Which reaction below is spontaneous at SATP?

∆Hº=34.1 kJ and ∆Sº=46.2 J/K

∆Hº=71.7 kJ and ∆Sº=-4.25 J/K

∆Hº=-11.1 kJ and ∆Sº=-61.8 J/K

∆Hº=9.95 kJ and ∆Sº=57.4 J/K

When ∆G is positive, a chemical reaction is

faster

spontaneous

slower

non-spontaneous

### Step 1 of 2

Given data: ∆Hº=34.1 kJ and ∆Sº=46.2 J/K

∆Hº=71.7 kJ and ∆Sº=-4.25 J/K

∆Hº=-11.1 kJ and ∆Sº=-61.8 J/K

∆Hº=9.95 kJ and ∆Sº=57.4 J/K

Find: When ∆G is positive, a chemical reaction is faster, spontaneous, slower or non-spontaneous.

**Explanation:**

we can use the Gibbs free energy (Δ*G*) relationship:

Δ*G*=Δ*H*−*T*Δ*S*

### Step 2 of 2

To determine spontaneity, we can use the Gibbs free energy (Δ*G*) relationship:

Δ*G*=Δ*H*−*T*Δ*S*

where:

- Δ
*G*is the Gibbs free energy change, - Δ
*H*is the enthalpy change, - Δ
*S*is the entropy change, *T*is the temperature in Kelvin.

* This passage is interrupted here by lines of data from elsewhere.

/-- R122, CMP (immediate): the encoding, the failing shift bit and the failing `Rd != 31`, the latches, and
the whole next state: the three flags and the PC, no register. -/
def Obligations.CmpImmediate : Prop :=
  (∀ w : Word32, w &&& 0xFFC0001F#32 = 0xF100001F#32 →
    decode w = .ok (.cmpImm (w.extractLsb' 5 5) (w.extractLsb' 10 12))) ∧
  (∀ w : Word32, w &&& 0xFFC00000#32 = 0xF1400000#32 ∨
      (w &&& 0xFFC00000#32 = 0xF1000000#32 ∧ w.extractLsb' 0 5 ≠ 31#5) →
    ∀ s : State, tickOnWord w s = .next (s.raise .unimplementedInstruction)) ∧
  (∀ (rn : RegIdx) (imm12 : BitVec 12) (s : State),
    let a := if h : rn.toNat < 31 then s.x[rn.toNat] else s.sp
    let r := a - imm12.setWidth 64
    latchCmpImm rn imm12 s =
      { operandA := a, operandB := imm12.setWidth 64, destination := .zr,
        aluControl := .subs, memControl := .none, wbControl := .none, memToReg := false,
        floatOpKind := .undefined } ∧
    exec (.cmpImm rn imm12) s = .next
      { s with n := r.getLsbD 63, z := decide (r = 0#64),
               vf := a.getLsbD 63 && !r.getLsbD 63, pc := s.pc + 4#64 })

/-- R131: the shifted operand as arithmetic, its corner cases, and shift code 11. -/
def Obligations.ShiftedOperand : Prop :=
  (∀ (v : Word) (imm6 : BitVec 6),
    (∃ r, shiftOperand v .lsl imm6 = some r ∧ r.toNat = v.toNat * 2 ^ imm6.toNat % 2 ^ 64) ∧
    (∃ r, shiftOperand v .lsr imm6 = some r ∧ r.toNat = v.toNat / 2 ^ imm6.toNat) ∧
    (∃ r, shiftOperand v .asr imm6 = some r ∧ r.toInt = v.toInt / 2 ^ imm6.toNat)) ∧
  (∀ v : Word, shiftOperand v .lsl 0#6 = some v ∧ shiftOperand v .lsr 0#6 = some v ∧
    shiftOperand v .asr 0#6 = some v ∧
    shiftOperand v .asr 63#6 = some (if v.getLsbD 63 then 0xFFFFFFFFFFFFFFFF#64 else 0#64) ∧
    shiftOperand v .lsr 63#6 = some (if v.getLsbD 63 then 1#64 else 0#64) ∧
    shiftOperand v .lsl 63#6 = some (if v.getLsbD 0 then 0x8000000000000000#64 else 0#64)) ∧
  (∀ w : Word32, (w &&& 0xFF200000#32 = 0x8B000000#32 ∨ w &&& 0xFF200000#32 = 0xCB000000#32) →
    w.extractLsb' 22 2 = 0b11#2 →
    ∀ s : State, tickOnWord w s = .next (s.raise .unimplementedInstruction))

/-- R132, ADD (shifted register): the encoding with its exclusion, the latches, and the whole next state;
index 31 is the zero register in every field. -/
def Obligations.AddShiftedRegister : Prop :=
  (∀ w : Word32, w &&& 0xFF200000#32 = 0x8B000000#32 →
    if w.extractLsb' 22 2 = 0b11#2 then
      ∀ s : State, tickOnWord w s = .next (s.raise .unimplementedInstruction)
    else decode w = .ok (.addShifted (w.extractLsb' 0 5) (w.extractLsb' 5 5) (w.extractLsb' 16 5)
      (ShiftType.ofCode (w.extractLsb' 22 2)) (w.extractLsb' 10 6))) ∧
  (∀ (rd rn rm : RegIdx) (shift : ShiftType) (imm6 : BitVec 6) (s : State) (b : Word),
    let a := if h : rn.toNat < 31 then s.x[rn.toNat] else 0#64
    shiftOperand (if h : rm.toNat < 31 then s.x[rm.toNat] else 0#64) shift imm6 = some b →
    latchAddShifted rd rn rm shift imm6 s = some
      { operandA := a, operandB := b,
        destination := if h : rd.toNat < 31 then .gpr ⟨rd.toNat, h⟩ else .zr,
        aluControl := .add, memControl := .none, wbControl := .regWrite, memToReg := false,
        floatOpKind := .undefined } ∧
    exec (.addShifted rd rn rm shift imm6) s = .next
      (if h : rd.toNat < 31 then { s with x := s.x.set rd.toNat (a + b) h, pc := s.pc + 4#64 }
       else { s with pc := s.pc + 4#64 }))

/-- R133, SUB (shifted register), as ADD with the difference; the flag-setting form fails decode. -/
def Obligations.SubShiftedRegister : Prop :=
  (∀ w : Word32, w &&& 0xFF200000#32 = 0xCB000000#32 →
    if w.extractLsb' 22 2 = 0b11#2 then
      ∀ s : State, tickOnWord w s = .next (s.raise .unimplementedInstruction)
    else decode w = .ok (.subShifted (w.extractLsb' 0 5) (w.extractLsb' 5 5) (w.extractLsb' 16 5)
      (ShiftType.ofCode (w.extractLsb' 22 2)) (w.extractLsb' 10 6))) ∧
  (∀ w : Word32, w &&& 0xFF200000#32 = 0xEB000000#32 →
    ∀ s : State, tickOnWord w s = .next (s.raise .unimplementedInstruction)) ∧
  (∀ (rd rn rm : RegIdx) (shift : ShiftType) (imm6 : BitVec 6) (s : State) (b : Word),
    let a := if h : rn.toNat < 31 then s.x[rn.toNat] else 0#64
    shiftOperand (if h : rm.toNat < 31 then s.x[rm.toNat] else 0#64) shift imm6 = some b →
    latchSubShifted rd rn rm shift imm6 s = some
      { operandA := a, operandB := b,
        destination := if h : rd.toNat < 31 then .gpr ⟨rd.toNat, h⟩ else .zr,
        aluControl := .sub, memControl := .none, wbControl := .regWrite, memToReg := false,
        floatOpKind := .undefined } ∧
    exec (.subShifted rd rn rm shift imm6) s = .next
      (if h : rd.toNat < 31 then { s with x := s.x.set rd.toNat (a - b) h, pc := s.pc + 4#64 }
       else { s with pc := s.pc + 4#64 }))

/-- The model's own treatment (log 14) of the terms no word decodes to: a shift code 11 or a condition
that needs a carry flag raises UnimplementedInstruction, and nothing else changes. -/
def Obligations.UndecodableFormsRaise : Prop :=
  (∀ (rd rn rm : RegIdx) (imm6 : BitVec 6) (s : State),
    exec (.addShifted rd rn rm .reserved imm6) s = .next (s.raise .unimplementedInstruction) ∧
    exec (.subShifted rd rn rm .reserved imm6) s = .next (s.raise .unimplementedInstruction)) ∧
  (∀ (cond : Cond) (imm19 : BitVec 19) (s : State), cond.supported = false →
    exec (.bCond cond imm19) s = .next (s.raise .unimplementedInstruction))

/-! ## Floating point -/

/-- R144, FADD: the encoding, the latches, and the whole next state. -/
def Obligations.FaddSingle : Prop :=
  (∀ w : Word32, w &&& 0xFFE0FC00#32 = 0x1E202800#32 →
    decode w = .ok (.fadd (w.extractLsb' 0 5) (w.extractLsb' 5 5) (w.extractLsb' 16 5))) ∧
  (∀ (rd rn rm : RegIdx) (s : State),
    let a := (s.v[rn.toNat]'rn.isLt).extractLsb' 0 32
    let b := (s.v[rm.toNat]'rm.isLt).extractLsb' 0 32
    latchFadd rd rn rm s =
      { operandA := a.setWidth 64, operandB := b.setWidth 64, destination := .fpr ⟨rd.toNat, rd.isLt⟩,
        aluControl := .add, memControl := .none, wbControl := .regWrite, memToReg := false,
        floatOpKind := .float32 } ∧
    exec (.fadd rd rn rm) s = .next
      { s with v := s.v.set rd.toNat ((fp32Add a b).setWidth 64) rd.isLt, pc := s.pc + 4#64 })

/-- R145, FSUB: the encoding, the latches, and the whole next state; a register minus itself. -/
def Obligations.FsubSingle : Prop :=
  (∀ w : Word32, w &&& 0xFFE0FC00#32 = 0x1E203800#32 →
    decode w = .ok (.fsub (w.extractLsb' 0 5) (w.extractLsb' 5 5) (w.extractLsb' 16 5))) ∧
  (∀ (rd rn rm : RegIdx) (s : State),
    let a := (s.v[rn.toNat]'rn.isLt).extractLsb' 0 32
    let b := (s.v[rm.toNat]'rm.isLt).extractLsb' 0 32
    latchFsub rd rn rm s =
      { operandA := a.setWidth 64, operandB := b.setWidth 64, destination := .fpr ⟨rd.toNat, rd.isLt⟩,
        aluControl := .sub, memControl := .none, wbControl := .regWrite, memToReg := false,
        floatOpKind := .float32 } ∧
    exec (.fsub rd rn rm) s = .next
      { s with v := s.v.set rd.toNat ((fp32Sub a b).setWidth 64) rd.isLt, pc := s.pc + 4#64 }) ∧
  (∀ (a : Word32) (n : Bool) (u : Nat), fp32Value a = .finite n u → fp32Sub a a = 0x00000000#32) ∧
  (∀ (a : Word32) (n : Bool), fp32Value a = .infinity n ∨ fp32Value a = .nan →
    isFp32Nan (fp32Sub a a) = true)

/-- R141: FADD and FSUB read the low 32 bits of the sources, zero-extended; what a 32-bit pattern denotes,
in units of 2^-149. -/
def Obligations.Fp32PatternTable : Prop :=
  (∀ (rd rn rm : RegIdx) (s : State),
    (latchFadd rd rn rm s).operandA = ((s.v[rn.toNat]'rn.isLt).extractLsb' 0 32).setWidth 64 ∧
    (latchFadd rd rn rm s).operandB = ((s.v[rm.toNat]'rm.isLt).extractLsb' 0 32).setWidth 64 ∧
    (latchFsub rd rn rm s).operandA = ((s.v[rn.toNat]'rn.isLt).extractLsb' 0 32).setWidth 64 ∧
    (latchFsub rd rn rm s).operandB = ((s.v[rm.toNat]'rm.isLt).extractLsb' 0 32).setWidth 64) ∧
  ∀ p : Word32, let e := (p.extractLsb' 23 8).toNat
    let f := (p.extractLsb' 0 23).toNat
    (e = 0 → fp32Value p = .finite (p.getLsbD 31) f) ∧
    (1 ≤ e ∧ e ≤ 254 →
      fp32Value p = .finite (p.getLsbD 31) ((2 ^ 23 + f) * 2 ^ (e - 1))) ∧
    (e = 255 ∧ f = 0 → fp32Value p = .infinity (p.getLsbD 31)) ∧
    (e = 255 ∧ f ≠ 0 → fp32Value p = .nan)

/-- Steps 1 and 3 to 5 of R142: subtraction by the inverted sign when neither operand is a NaN, infinities,
and the sign of an exact zero sum. -/
def Obligations.Fp32SpecialSums : Prop :=
  (∀ a b : Word32, isFp32Nan a = false → isFp32Nan b = false →
    isFp32Nan (fp32Add a (b ^^^ 0x80000000#32)) = false →
    fp32Sub a b = fp32Add a (b ^^^ 0x80000000#32)) ∧
  (∀ a b : Word32, ∀ na, fp32Value a = .infinity na →
    (fp32Value b = .infinity na → fp32Add a b = a) ∧
    (fp32Value b = .infinity (!na) → isFp32Nan (fp32Add a b) = true) ∧
    (∀ nb ub, fp32Value b = .finite nb ub → fp32Add a b = a ∧ fp32Add b a = a)) ∧
  (∀ (a b : Word32) (na nb : Bool) (ua ub : Nat), fp32Value a = .finite na ua →
    fp32Value b = .finite nb ub →
    (if na then -(ua : Int) else ua) + (if nb then -(ub : Int) else ub) = 0 →
    fp32Add a b = if a = 0x80000000#32 ∧ b = 0x80000000#32 then 0x80000000#32 else 0x00000000#32)

/-- Step 6 of R142: a sum that is not zero rounds to the nearest representable value, ties to the one
whose last significant bit is 0, exactly below 2^24 units of 2^-149, and to an infinity of its sign from
2^128 - 2^103 on, which is (2^25 - 1) * 2^252 units. -/
def Obligations.Fp32SumRoundsToNearestEven : Prop :=
  ∀ (a b : Word32) (na nb : Bool) (ua ub : Nat), fp32Value a = .finite na ua →
    fp32Value b = .finite nb ub →
    let x : Int := (if na then -(ua : Int) else ua) + (if nb then -(ub : Int) else ub)
    x ≠ 0 →
    if (2 ^ 25 - 1) * 2 ^ 252 ≤ x.natAbs then
      fp32Value (fp32Add a b) = .infinity (decide (x < 0))
    else
      ∃ u, fp32Value (fp32Add a b) = .finite (decide (x < 0)) u ∧
        (x.natAbs < 2 ^ 24 → u = x.natAbs) ∧
        let r : Int := if x < 0 then -(u : Int) else u
        ∀ (p : Word32) (np : Bool) (up : Nat), fp32Value p = .finite np up →
          let q : Int := if np then -(up : Int) else up
          (x - r).natAbs ≤ (x - q).natAbs ∧
          ((x - r).natAbs = (x - q).natAbs → q ≠ r → (fp32Add a b).getLsbD 0 = false)

/-- R143: when R142 says the result is a NaN, the result is some NaN pattern, and no pattern among the
NaNs is ruled out by the form the open parameter has. -/
def Obligations.NanResultIsSomeNan : Prop :=
  (∀ a b : Word32, (isFp32Nan a = true ∨ isFp32Nan b = true ∨
      ∃ n, fp32Value a = .infinity n ∧ fp32Value b = .infinity (!n)) → isFp32Nan (fp32Add a b) = true) ∧
  (∀ a b : Word32, (isFp32Nan a = true ∨ isFp32Nan b = true ∨
      ∃ n, fp32Value a = .infinity n ∧ fp32Value b = .infinity n) → isFp32Nan (fp32Sub a b) = true) ∧
  (∀ q : NaN32, isFp32Nan (fp32NanPattern q) = true) ∧
  (∀ p : Word32, isFp32Nan p = true → ∃ q : NaN32, fp32NanPattern q = p)

/-! ## Loads and stores -/

/-- R152, LDR 32-bit: the encoding, the latches, and the whole next state where the memory accepts the
read: the value the port answers is zero-extended, and index 31 discards it. -/
def Obligations.Ldr32 : Prop :=
  (∀ w : Word32, w &&& 0xFFC00000#32 = 0xB9400000#32 →
    decode w = .ok (.ldr32 (w.extractLsb' 0 5) (w.extractLsb' 5 5) (w.extractLsb' 10 12))) ∧
  (∀ (rt rn : RegIdx) (imm12 : BitVec 12) (s : State),
    let base := if h : rn.toNat < 31 then s.x[rn.toNat] else s.sp
    let addr := base + (imm12.setWidth 64 <<< 2)
    latchLdr32 rt rn imm12 s =
      { operandA := base, operandB := imm12.setWidth 64 <<< 2,
        destination := if h : rt.toNat < 31 then .gpr ⟨rt.toNat, h⟩ else .zr,
        aluControl := .add, memControl := .read32, wbControl := .regWrite, memToReg := true,
        floatOpKind := .undefined } ∧
    (s.memAdmit .read32 addr = true → ∃ v : Word32, s.readData32 addr = .ok v ∧
      exec (.ldr32 rt rn imm12) s = .next
        (if h : rt.toNat < 31 then { s with x := s.x.set rt.toNat (v.setWidth 64) h, pc := s.pc + 4#64 }
         else { s with pc := s.pc + 4#64 })))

For a reaction to be spontaneous at a given temperature, Δ*G* must be negative.

Now let’s analyze each reaction:

- Δ
*H*∘=34.1kJ and Δ*S*∘=46.2J/K Δ*G*=34.1−*T*(0.0462) - Δ
*H*∘=71.7kJ and Δ*S*∘=−4.25J/K Δ*G*=71.7−*T*(−0.00425) - Δ
*H*∘=−11.1kJ and Δ*S*∘=−61.8J/K Δ*G*=−11.1−*T*(−0.0618) - Δ
*H*∘=9.95kJ and Δ*S*∘=57.4J/K Δ*G*=9.95−*T*(0.0574)

**Explanation:**

For spontaneity, we want Δ*G*<0. Check the sign of Δ*G* for each reaction based on the given values of Δ*H* and Δ*S*.

##### Final solution

Additionally, when Δ*G* is positive, a chemical reaction is **non-spontaneous**.

Therefore, the spontaneous reaction at SATP is the one where Δ*G* is negative. Identify the reaction with Δ*G*<0.